Since most of our mobile and tablet devices have used touchscreen interfaces for awhile, it is interesting to watch a young person poke expectantly at the screen of a desktop or laptop computer, expecting touch response, and then being confused when the machine ignores their input.  Once you've grown accustomed to a level of sophistication in human-machine interface, it's hard to go back.

As engineers, most of us know what the next steps are, and we know they're really difficult problems.  Our machines need to be able to see and hear us and to understand what they're seeing and hearing.  Voice interaction has been with us for awhile now, but it really hasn't caught on in the mainstream.  The accuracy of voice recognition/understanding is still low, and the idea of a work or office environment with a sea of cubes - where everyone is talking aloud to their computers simultaneously - sounds a bit chaotic at best.  The problem here, of course, is that deriving meaning from spoken language is a much harder problem than simply recognizing words and phrases in an audio stream.  The secondary problem is that people seem to want private interactions with their devices - even in public places.  Spoken communication doesn't facilitate that very well.

Likewise, there has been a gigantic amount of research into machine vision.  Video has been commoditized to the point that relatively inexpensive hardware is required to add video cameras, storage, and playback capability to an embedded device.  However, making a machine understand what is going on in that video stream is a significant challenge - one that researchers have been grappling with for decades.  The limiting factors for machine vision have always been computing power (massive amounts of computing power are required to do most of the machine vision algorithms out there in real-time on a video stream) and the algorithms themselves.  While it's true that there is a vast repository of research available on machine vision algorithms, those algorithms tend to be tailored for very specific problems.  A number of sophisticated algorithms exist for facial recognition, for example, but those algorithms are different from those required for locating people in a scene, those required for understanding human gestures and movement, and so forth.  Since the algorithms are so specific to the type of information being extracted from the scene, creating fixed-hardware accelerators to solve the computing problem becomes impractical.  Programmable hardware like FPGAs and/or huge amounts of parallelism in conventional processors (such as with graphics processors) is required. 

This year, however, machine vision went mass market with the introduction of the Kinect interface for Microsoft's Xbox 360.  In case you've been under a rock for the past year (which many of us working on complex engineering problems tend to be from time to time), MIcrosoft built a low-cost device that enables a video game console to get its input from watching the players move, rather than from a dedicated controller.  The system can locate people in the scene, interpret their gestures, and even recognize which individuals it is "seeing."  With the retail cost of the system being less than $150 USD, one can imagine that the bill of materials cost must be very low.  Granted, Kinect cheats a bit by borrowing some of the Xbox 360's massively parallel processing power to accomplish its magic, but even with that, Kinect sets a new bar for cost-effective machine vision.

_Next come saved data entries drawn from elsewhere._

/-- Room in a combine buffer: it evicts its oldest line when it has none free (R305). -/
def State.combRoom (s : State) (cluster : Nat) : Option State :=
  let mine := s.coh.comb.filter (·.cluster == cluster)
  if mine.length < s.combCount cluster then some s
  else match mine.head? with
    | none => some s
    | some b => s.combFlush b

/-- A `.clu` atomic that matches a declared range: it updates the cluster's partial and answers with the partial's value
before (R185, R304). -/
def State.cluPartial (s : State) (cluster part : Nat) (r : CRange) (key ew operand : Nat) : Option (Nat × State) :=
  let line := lineOf key
  let i := key % 64 * 8 / ew
  let m := wordMask key (ew / 8)
  if s.rowTest 6 cluster line then none
  else match (if (s.combAt cluster line true).isSome then some s else s.combRoom cluster) with
  | none => none
  | some t =>
    let b := (t.combAt cluster line true).getD
      { cluster := cluster, part := part, line := line, partialLine := true, data := mapElems ew (fun _ => r.ident), words := 0, mods := [] }
    let old := lineElem b.data ew i
    let nw := r.apply old (operand % 2 ^ ew)
    some (old, (t.putComb { b with
      data := mapElems ew fun j => if j = i then nw else lineElem b.data ew j
      words := b.words ||| m }).clearLinks line)

/-- A `.clu` atomic outside every declared range: it works on the cluster's copy of the line, taken from the home at the
first such atomic (R306). `f` gives the new value of `w` bits, none for no store, which modifies no copy (R117). -/
def State.cluCopy (s : State) (h cluster part key w : Nat) (f : Nat → Option Nat) : Rd × State :=
  let line := lineOf key
  let i := key % 64 * 8 / w
  let with_ := fun (b : CombLine) (t : State) =>
    let old := lineElem b.data w i
    let nw := (f old).getD old
    (Rd.val old, (t.putComb { b with
      data := mapElems w fun j => if j = i then nw else lineElem b.data w j
      mods := if (f old).isNone || b.mods.any (· == h) then b.mods else h :: b.mods }).clearLinks line)
  if s.rowTest 6 cluster line then (.wait .memory, s)
  else match s.combAt cluster line false with
  | some b => with_ b s
  | none =>
    if s.lineWaits line 0xFFFF#16 then (.wait .memory, s)
    else if s.lineLost line (wordMask key (w / 8)) then (.fault .ownerLost, s)
    else if s.poisoned key (w / 8) then (.fault .ecc, s)
    else match s.combRoom cluster with
      | none => (.wait .memory, s)
      | some t =>
        let u := t.readyHome line 0xFFFF#16
        if u.lineLost line (wordMask key (w / 8)) then (.fault .ownerLost, u) else
        with_ { cluster := cluster, part := part, line := line, partialLine := false, data := u.cohLine line, words := 0
                mods := [] } u

/-- An atomic at the home slice, or at the controller of a cached line: owners are taken, partials collected, the word
changed, and it ends unregistered (R119, R296 ATOM). -/
def State.homeAtomic (s : State) (key w : Nat) (f : Nat → Option Nat) : Rd × State :=
  let line := lineOf key
  let m := wordMask key (w / 8)
  if s.lineWaits line m then (.wait .memory, s)
  else if s.lineLost line m then (.fault .ownerLost, s)
  else if s.poisoned key (w / 8) then (.fault .ecc, s)
  else
    let t := (s.collect line).takeOwners line m
    if t.lineLost line m then (.fault .ownerLost, t)
    else
      let old := t.memNat key (w / 8)
      (.val old, match f old with
        | none => t.clearLinks line
        | some nw => (t.putNat key (w / 8) nw).noteWrite line)

/-- The words of a line that a core's L1 holds registered. -/
def State.heldWords (s : State) (core line : Nat) : BitVec 16 := ((s.coreAt core).lineAt line).elim 0#16 (·.reg)

/-- An atomic in the core's L1, after the word is registered to the core (R119): the REG is a message when transactions are cut. -/
def State.l1Atomic (s : State) (h : Hart) (key w : Nat) (f : Nat → Option Nat) : Rd × State :=
  let core := h.core
  let line := lineOf key
  let m := wordMask key (w / 8)
  let held := s.heldWords core line &&& m == m
  let run := fun t : State =>
    match (t.coreAt core).l1Read key (w / 8) with
    | some (.val old) =>
      (Rd.val old, match f old with
        | none => t.clearLinks line
        | some nw => t.l1Write core key (w / 8) (BitVec.ofNat 64 nw))
    | some r => (r, t)
    | none => (.wait .memory, t)
  if s.rowTest 0 core line then (.wait .memory, s)
  else if held then run s
  else if s.lineWaits line m then (.wait .memory, s)
  else if s.lineLost line m then (.fault .ownerLost, s)
  else if s.env.cut then
    (.wait .memory, if s.requested .reg core line then s
      else s.send (request .reg core h.tk.part line (m &&& ~~~s.heldWords core line) h.id 1))
  else match s.registerWords core line m with
    | none => (.wait .memory, s)
    | some t => if t.lineLost line m then (.fault .ownerLost, t) else run t

/-- An atomic of `w` bits at a translated address, at the place the first matching row of R119 gives. `rangeOp` is the
update of a matching range's partial. -/
def State.atomicAt (s : State) (h : Hart) (sc : Scope) (loc : Loc) (w : Nat) (matchesRange : CRange → Bool) (operand : Nat)
    (f : Nat → Option Nat) : Rd × State :=
  let line := lineOf loc.key
  match loc.kind with
  | .bank =>
    match s.bankRead loc.key (w / 8) with
    | .val old =>
      (.val old, match f old with
        | none => s.clearLinks line
        | some nw => (s.putNat loc.key (w / 8) nw).noteWrite line)
    | r => (r, s)
  | .remote =>
    if !loc.ar then (.fault .atomicPath, s)
    else match s.remoteReady loc (w / 8) with
      | .val old =>
        (.val old, match f old with
          | none => s.clearLinks line
          | some nw => (s.putNat loc.key (w / 8) nw).noteWrite line)
      | r => (r, s)
  | .uncached =>
    match s.farDown h.core loc with
    | some r => (r, s)
    | none =>
    if s.underTest line then (.wait .memory, s) else
    let t := s.flushQueue (·.line == line)
    if s.poisoned loc.key (w / 8) then (.fault .ecc, s)
    else
      let old := t.memNat loc.key (w / 8)
      (.val old, match f old with
        | none => t.clearLinks line
        | some nw => (t.putNat loc.key (w / 8) nw).noteWrite line)
  | _ =>
    match s.fabricDown h.core line with
    | some r => (r, s)
    | none =>
    match s.rangeOf line with
    | some r =>
      if sc == .clu && matchesRange r then
        match s.cluPartial h.cluster h.tk.part r loc.key w operand with
        | none => (.wait .memory, s)
        | some (old, t) => (.val old, t)
      else s.homeAtomic loc.key w f
    | none =>
      match sc with
      | .hart | .core => s.l1Atomic h loc.key w f
      | .clu => s.cluCopy h.id h.cluster h.tk.part loc.key w f
      | _ => s.homeAtomic loc.key w f

end Sys2Proof.Machine
end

Kinect has kicked off a virtual revolution in hacking, which apparently has been warmly welcomed by Microsoft.  There are websites and forums dedicated to sharing information on using and adapting the Kinect hardware for a huge variety of applications.  With the broad-based adoption of Kinect, the door to machine vision has been blown open, and the next few years should see remarkable progress in adding a sense of sight to our intelligent devices.

Unfortunately, adding machine vision to your next embedded design isn't as simple as dropping in WiFi or USB.  You can't just add a camera and a piece of machine vision IP to your embedded device and end up with a functional machine vision interface.  Vision, as we mentioned, is an incredibly complex problem that has already experienced decades of research, and the average - or even the far-above-average electronic designer - isn't going to just pick it up with some spare weekend reading.  To get our intelligent devices to see and understand the world around them, we're going to need some serious help.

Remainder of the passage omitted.